With our site, as fast as it is, we are still staring at a redirect chain caused by Google Analytcs that gives us a bum 90% score even though it is also Google who says that this is an issue! If we remove Google's JavaScript used for their Google Analytics products, we will score a 97!

97%

We are running a secure SSL (Secure Sockets Layer) which you will often note that the URL starts with https:// with security certificate which does add a bit to the timing and we also need to have cookies set on this page due to the form, but we are not complaining with a 90% score!

Redirects take time so make sure that you are accessing your website's resources from the point of least redirects. Example might be that if your page is on the non www version (http://yoursite.com) and it is trying to access the www version (http://www.yoursite.com/image.jpg) of your site for an image, the server must first redirect the request to the www version of your website to gain access to the image.

Avoid Bad Requests

Bad requests will cause your page to wait until the request times out.. This costs valuable time while the page could have been loading other items.

Leverage Browser Caching

Browsers have the ability to store images, scripts, and the HTML itself all on the user's computer. If you specify that the browser holds on to this data, the next time the page is loaded, the browser only need to retrieve the data from the computer's hard drive which is millions of times fast than sending a request and waiting for the file to be transferred over the internet. See more here: Browser Caching

Minimize Request Size

If you are showing an image only to mobile audiences, it only needs to be a smaller version of the original that would have displayed on a desktop computer. Also different types of images have different files sizes. For example using compressed formats like JPEG (.jpg files) can reduce the file sizes. You can minimize HTML, CSS and JavaScript files so they are smaller and take less time to download. Check for, and use, gzip compression to make the file sizes smaller thus taking less time to download.

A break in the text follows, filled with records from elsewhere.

/-- R354, R385, R386: UNCORRECTABLE_ERROR. Operands: the site; the check word, or the entry of a TLB; the syndrome, or `ok` and the
owner of a sealed partition's way (R387). -/
def execUncorrectableError (s : State) : Out :=
  let synd := s.arg.nat 1
  .next (match s.arg.site with
    | .hartState k =>
      (match s.hart? k with
      | none => s
      | some h =>
        (s.errorAt (some h.role.part) (dieOf k) 3 0 (coreOf k) (slotOf k) synd).failLaunches h.role.launch.toList)
    | .scratchBank c bank =>
      (match s.parts.find? (fun p => p.2.cores.getLsbD c && p.2.banks.getLsbD bank) with
      | none => s.errorAt none (c / 256) 4 0 c 0 synd
      | some p => (s.errorAt (some p.1) (c / 256) 4 0 c 0 synd).failLaunches (s.launchesAt p.1 (fun k => coreOf k == c)))
    | .laneL1 c line => s.dropCopy c (fun k => { k with l1 := Map.del k.l1 line })
    | .icacheLine c line => s.dropCopy c (fun k => { k with icache := Map.del k.icache line })
    | .tlbEntry c => s.dropCopy c (fun k => { k with tlb := k.tlb.eraseIdx (s.arg.nat 0) })
    | .hartCache c part line =>
      (match Map.find (s.core c).hdc (lineKey part (line * 128)) with
      | some true =>
        ((s.modCore c (fun k => { k with hdc := Map.del k.hdc (lineKey part (line * 128)) })).poisonHome part (line * 128)).errorAt
          (some part) (c / 256) 3 (line * 128) c 0 synd
      | _ => s.dropCopy c (fun k => { k with hdc := Map.del k.hdc (lineKey part (line * 128)) }))
    | .llcData part line =>
      (match s.llc? part (line * 128) with
      | none => s
      | some l =>
        let t := (s.poisonHome part (line * 128)).errorAt (some part) (s.home part (line * 128) / 64) 1 (line * 128)
          (s.home part (line * 128)) 0 synd
        if l.dirty then t.dataLoss part (line * 128) else t)
    | .tile cl part acc =>
      (s.setTile cl part acc { s.tile cl part acc with poison := true }).errorAt (some part) (cl / 32) 5 0 0 0 synd
    | .barrierUnit cl part => (s.errorAt (some part) (cl / 32) 7 0 0 0 synd).failLaunches (s.launchesIn part cl)
    | .jobEntry cl slot =>
      (match s.job? cl slot with
      | none => s
      | some j => (s.errorAt (some j.part) (cl / 32) 7 0 0 0 synd (jobId j.seq slot).toNat).failLaunches (s.launchesIn j.part cl))
    | .hbmLine part line =>
      (s.poisonMemory part (line * 128)).errorAt (some part) (s.home part (line * 128) / 64) 0 (line * 128) 0 0 synd
    | .flit _ => s
    | .llcTag place set_ => s.tagError place set_ (sealedWay s.arg)
    | .clusterTlb cl => (s.modCluster cl (fun c => { c with tlb := c.tlb.eraseIdx (s.arg.nat 0) })).countError s.arg.site (s.arg.nat 0)
    | .dieTlb d => (s.modDie d (fun v => { v with tlb := v.tlb.eraseIdx (s.arg.nat 0) })).countError s.arg.site (s.arg.nat 0)
    | .die d => s.fatalDie d
    | .matrixColumn cl slot =>
      (match s.job? cl slot with
      | none => s
      | some j => if j.live && j.matrix then
          (((s.failJob cl slot 4 0).errorAt (some j.part) (cl / 32) 6 0 0 0 synd (jobId j.seq slot).toNat).planSpare (.column cl)).drawn
        else s))

/-- A slice changes. -/
def State.modSlice (s : State) (place : Nat) (f : Slice → Slice) : State :=
  s.modDie (place / 64) (fun d => { d with slices := Map.put d.slices (place % 64) (f (d.slice (place % 64))) })

/-- R388: lines of open partitions in a slice. -/
def State.sharedLines (s : State) (place : Nat) : List (Nat × LlcLine) :=
  s.mem.llc.filter (fun e => s.home (keyPart e.1) (keyGpa e.1) == place && (match s.part? (keyPart e.1) with
    | none => false
    | some p => !p.sealed_))

/-- R388: CLEAN_SWEEP: a slice copies its dirty-writer mask and writes back the dirty lines of its shared ways. Operands: the slice,
its die's handshake, and 1 for a sweep after a tag error, which is not the periodic one. -/
def execCleanSweep (s : State) : Out :=
  let place := s.arg.nat 0
  let d := s.die (place / 64)
  .next (if d.accept = true ∧ d.epoch = s.arg.nat 1 then
    let s1 := s.modSlice place (fun sl => { sl with sweep := some (sl.dirty ||| sl.sweep.getD 0), dirty := 0 })
    let s2 := (s1.sharedLines place).foldl (fun t e =>
      if e.2.dirty && !e.2.held && !t.pageFull (keyPart e.1) (keyGpa e.1) then t.writeBackLine (keyPart e.1) (keyGpa e.1) e.2 else t) s1
    let s3 := (s2.popLatency).plan s2.latency .cleanSweepEnd { nats := [place, d.epoch] }
    if s.arg.nat 2 = 1 then s3 else s3.plan sweepPeriod .cleanSweep { nats := [place, d.epoch] }
  else s)

/-- R388: CLEAN_SWEEP_END: the mask is what was dirtied while the sweep ran; a sweep does not end while a line is held (R327).
Operands: the slice and its die's handshake. -/
def execCleanSweepEnd (s : State) : Out :=
  let place := s.arg.nat 0
  let d := s.die (place / 64)
  .next (if d.accept = true ∧ d.epoch = s.arg.nat 1 ∧ (s.sharedLines place).all (fun e => !e.2.held) = true then
    s.modSlice place (fun sl => { sl with sweep := none })
  else s)

/-- R389: spares of a unit's kind: where they are counted, and how many there are. -/
def spareOf (u : HwUnit) : Option (Nat × Nat) :=
  match u with
  | .core c => some (c / 8, 1)
  | .pseudoChannel m _ => some (1000 + m, 8)
  | .column c => some (2000 + c, 2)
  | _ => none

/-- R389: a spare core takes a core's place: its harts are moved in 544 cycles, its caches are empty. -/
def State.moveCore (s : State) (c : Nat) : State :=
  let s1 := s.modHarts (fun k _ => coreOf k == c && decide (k < 32768)) (fun _ h =>
    { h with run := { h.run with resv := none, busyUntil := max h.run.busyUntil (s.now + 544) } })
  s1.modCore c (fun k => { k with l1 := [], icache := [], hdc := [], tlb := [] })

/-- R389: PSEUDO_CHANNEL_COPY_END: every line is served from the spare. Operands: the stack and the pseudo-channel. -/
def execPseudoChannelCopyEnd (s : State) : Out :=
  .next { s with pkg := { s.pkg with copying := s.pkg.copying.filter (fun c => c != (s.arg.nat 0, s.arg.nat 1)) } }

/-- R392: one partition's minimum and what its reduction rests on. -/
structure Share where
  part : Nat
  sealed_ : Bool
  prio : Nat
  mw : Nat
  m : Nat
  vacated : Bool
  deriving DecidableEq, Repr

/-- R392: sealed partitions vacated until their sum fits, lowest `prio` and then lowest number first. -/
def vacateSealed (a : Nat) : Nat → List Share → List Nat × List Share
  | 0, l => ([], l)
  | fuel + 1, l =>
    let sl := l.filter (·.sealed_)
    if (sl.map (·.m)).sum ≤ a then ([], l)
    else
      let left := sl.filter (fun e => !e.vacated)
      match left.find? (fun e => left.all (fun o => decide (e.prio < o.prio) || (e.prio == o.prio && decide (e.part ≤ o.part)))) with
      | none => ([], l)
      | some v =>
        let r := vacateSealed a fuel (l.map (fun e => if e.part = v.part then { e with m := 0, vacated := true } else e))
        (v.part :: r.1, r.2)

/-- R392: one round of the reduction of the open partitions' minima: what is still to be taken. -/
def shareRound (W d0 : Nat) : Nat → List Share → Nat × List Share
  | d, [] => (d, [])
  | d, e :: l =>
    let r := if e.sealed_ || e.m == 0 then 0 else min (min e.m ((d0 * e.mw + W - 1) / W)) d
    let rest := shareRound W d0 (d - r) l
    (rest.1, { e with m := e.m - r } :: rest.2)

/-- R392: open partitions give up d in proportion to `mw`. -/
def shareOpen : Nat → Nat → List Share → List Share
  | 0, _, l => l
  | fuel + 1, d, l =>
    let W := ((l.filter (fun e => !e.sealed_ && decide (0 < e.m))).map (·.mw)).sum
    if d = 0 ∨ W = 0 then l
    else
      let r := shareRound W d d l
      shareOpen fuel r.1 r.2

/-- R392: the minima of one resource of which `a` remains, and the partitions to be vacated. -/
def rebalance (a : Nat) (l : List Share) : List Nat × List Share :=
  let r := vacateSealed a 64 l
  let sumOf := fun (b : Bool) => ((r.2.filter (fun e => e.sealed_ == b)).map (·.m)).sum
  (r.1, shareOpen 65 (sumOf false - (a - sumOf true)) r.2)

Content Size by Content & Requests by Content Type

Content size by content type

This section contains information about file sizes grouped by file type and can help to determine which file types are using the most bandwidth / taking the longest to load and also the number of request by content type that can be used to determine which resources are causing the most requests.

Content Size by Domain & Requests by Domain

Content size by domain

This section can help you learn where you content is coming from. Content can come from the wrong WWW / non-WWW domain and external domains. Both of these can lead to excessive load times.

File Requests Details

Pingdom also shows a list of files that make up the webpage and how long they take to load. This section provides valuable insight as to what may be slowing down your web page. Take our hosting homepage for example: Note that some of these files can load a the same time!

Request size and load timings

HTML Content

The HTML part of page loading is 3.6kB in size and takes about .4 seconds to load. If you click that down arrow on the right side of the page, you will see a ton of additional information!

Style Sheets (CSS)

styles.css is 3kB, I've seen many that can exceed 45kB that will take at least 15 times longer to load!

Website Images

server.jpg, googleplus.jpg, twitter.jpg, facebook.jpg, linkedin.jpg, pintrest.jpg are all image files needed to make the homepage of our website. If these images are not optimized for the type and size needed, they can dramatically change how long it takes for a page to load by factors of 20 to 1 or more!

JavaScript

At the bottom, there are 3 request for Google Anlatyics code. These are the same 3 causing issues with the chained redirects mentioned above.

Using the information from Pingdom or another page clocking website, can benefit website performance giving your users a better experience. Along with this you may even gain a few positions in the search engine result pages as they do want their users waiting for a page to load either.